Move blog post from subtext to WordPress with Metaweblog API

My desire is to move my Italian blog located in http://blogs.ugidotnet.org/rgm to a WordPress blog in our domain http://www.nablasoft.com, because I really feel nostalgic of my old domain, but I face a bad problem, because the export routine of the original blog, based on Subtext , seems not to work. I started thinking to a solution and I decided to try to write a simple program that download post from an original blog engine via Metaweblog API and repost to destination blog.

The starting point is looking for a library that takes care of implementing Metaweblog API communication in your language of choice, I’ve find the Joe Blogs ** ** on Codeplex so I decided to give it a look to verify if it suits my need. I’ve started creating a minimal interface in Winform.
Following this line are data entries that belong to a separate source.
-- ==== Sys2Proof/Tests/Slice0.lean ====
section
/-! SUPPORT. Tests: ill-formed commands refused, bodies written out from R201, worked examples of the manual on one
row each, and for every obligation with hypotheses a state that meets them. -/

namespace Sys2Proof.Tests

open Sys2Proof.Machine

/- The kernel evaluates most of these theorems: one after another they need few threads. -/
set_option Elab.async false

/-! ### Well-formedness: one ill-formed term for each check -/

def noLane : LaneArgs := ⟨0, none, none, none, none, none, none, none, none, none, 0⟩
def eight : List CompPos := List.replicate 8 ⟨0, 0⟩
def service0 : ServiceArgs := ⟨0, 0, 1, 0, 100, 0, none, 0, eight⟩
def entry0 : EntryArgs := ⟨0, 0, 0, 1, 0, 0, 0, [1, 0, 0, 0], 0⟩
def ingest0 : IngestArgs := ⟨1, 100, 1, 1, 0, 0, eight⟩
def alert0 : AlertArgs := ⟨1, 1, 1, 0, 1, 0, List.replicate 48 0⟩

theorem test_wf_accepts : (Instr.configureLane .tp noLane).wf = true ∧ (Instr.configureService .tp service0).wf = true
    ∧ (Instr.addEntry .tp entry0).wf = true ∧ (Instr.ingestOpen .tp ingest0).wf = true
    ∧ (Instr.alertActivate .ap alert0).wf = true := by decide

theorem test_wf_lane : ([{ noLane with lane := 256 }, { noLane with rOut := some 65535 }, { noLane with delay := some 255 },
    { noLane with pool := some 65535 }, { noLane with lateLimit := some 255 }, { noLane with preroll := some 65535 },
    { noLane with seekLimit := some 65535 }, { noLane with rounding := some 255 },
    { noLane with lockWindow := some 4294967295 }, { noLane with lossTimeout := some 65535 },
    { noLane with res := 65536 }].map LaneArgs.wf).all (· == false) = true := by decide

theorem test_wf_service : ([{ service0 with svc := 256 }, { service0 with lane := 256 }, { service0 with count := 256 },
    { service0 with handling := 256 }, { service0 with ceiling := 65536 }, { service0 with pcrPid := 65536 },
    { service0 with cuePid := some 65535 }, { service0 with res := 65536 }, { service0 with positions := [] },
    { service0 with positions := List.replicate 8 ⟨65536, 0⟩ }].map ServiceArgs.wf).all (· == false) = true := by decide

theorem test_wf_entry : ([{ entry0 with svc := 256 }, { entry0 with trigKind := 256 }, { entry0 with retKind := 256 },
    { entry0 with podCount := 256 }, { entry0 with trigValue := 281474976710656 }, { entry0 with duration := 4294967296 },
    { entry0 with window := 4294967296 }, { entry0 with pod := [] }, { entry0 with pod := [65536, 0, 0, 0] },
    { entry0 with res := 65536 }].map EntryArgs.wf).all (· == false) = true := by decide

theorem test_wf_ingest : ([{ ingest0 with clip := 65536 }, { ingest0 with rate := 65536 }, { ingest0 with kDecl := 4294967296 },
    { ingest0 with count := 256 }, { ingest0 with pcrIndex := 256 }, { ingest0 with res := 65536 },
    { ingest0 with positions := List.replicate 8 ⟨0, 256⟩ }].map IngestArgs.wf).all (· == false) = true := by decide

theorem test_wf_alert : ([{ alert0 with alert := 65536 }, { alert0 with clip := 65536 }, { alert0 with duration := 65536 },
    { alert0 with loop := 256 }, { alert0 with count := 256 }, { alert0 with res := 256 }, { alert0 with targets := [] },
    { alert0 with targets := List.replicate 48 256 }].map AlertArgs.wf).all (· == false) = true := by decide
A screenshot of the tool in action while it is migrating my blog

Figure 1: A screenshot of the tool in action while it is migrating my blog

As you can see from the screenshot the only information I need for each blog is Username/Password and the url that implement the XMLRPC Metaweblog API and since all major Blog Engine actually implement this interface, this utility can virtually migrate blog from every source and destination. The code is really simple, you can grab the list of post of the source blog with a single call.

1
2
3
AlexJamesBrown.JoeBlogs.MetaWeblogWrapper wrapper = 
new MetaWeblogWrapper(xmlrpcurlSource.Text, usernameSource.Text, passwordSource.Text);
var posts = wrapper.GetRecentPosts(10000);

Now you could simply create another wrapper to the Destination blog, iterate into all the post returned from the GetRecentPost and save them to the new blog.

1
2
3
4
5
6
Post newPost = new Post();
newPost.categories = post.categories;
newPost.title = post.title;
newPost.description = document.DocumentNode.InnerHtml;
newPost.dateCreated = post.dateCreated;
var result = wrapperDest.NewPost(newPost, true);

In *less than 10 lines of codes you can migrate post from a source blog to a destination one.*The only drawback is that you need to replicate categories manually from the original blog to the destination one, because the Joe Blog library does not support creation of categories, but this is a simple process that takes little works. My routine actually takes care of moving also the image resources from the original post to the destination one. When you blog with tools like Windows Live Writer, when you embed images into a post, the tool usually upload the image in destination blog, and if you only copy the blog post with the above code, all the images still refer to the one uploaded to the old blog. If the old blog will remain online usually this is not a big problem, but if you plan to turn off source blog entirely, all the image will not be available anymore.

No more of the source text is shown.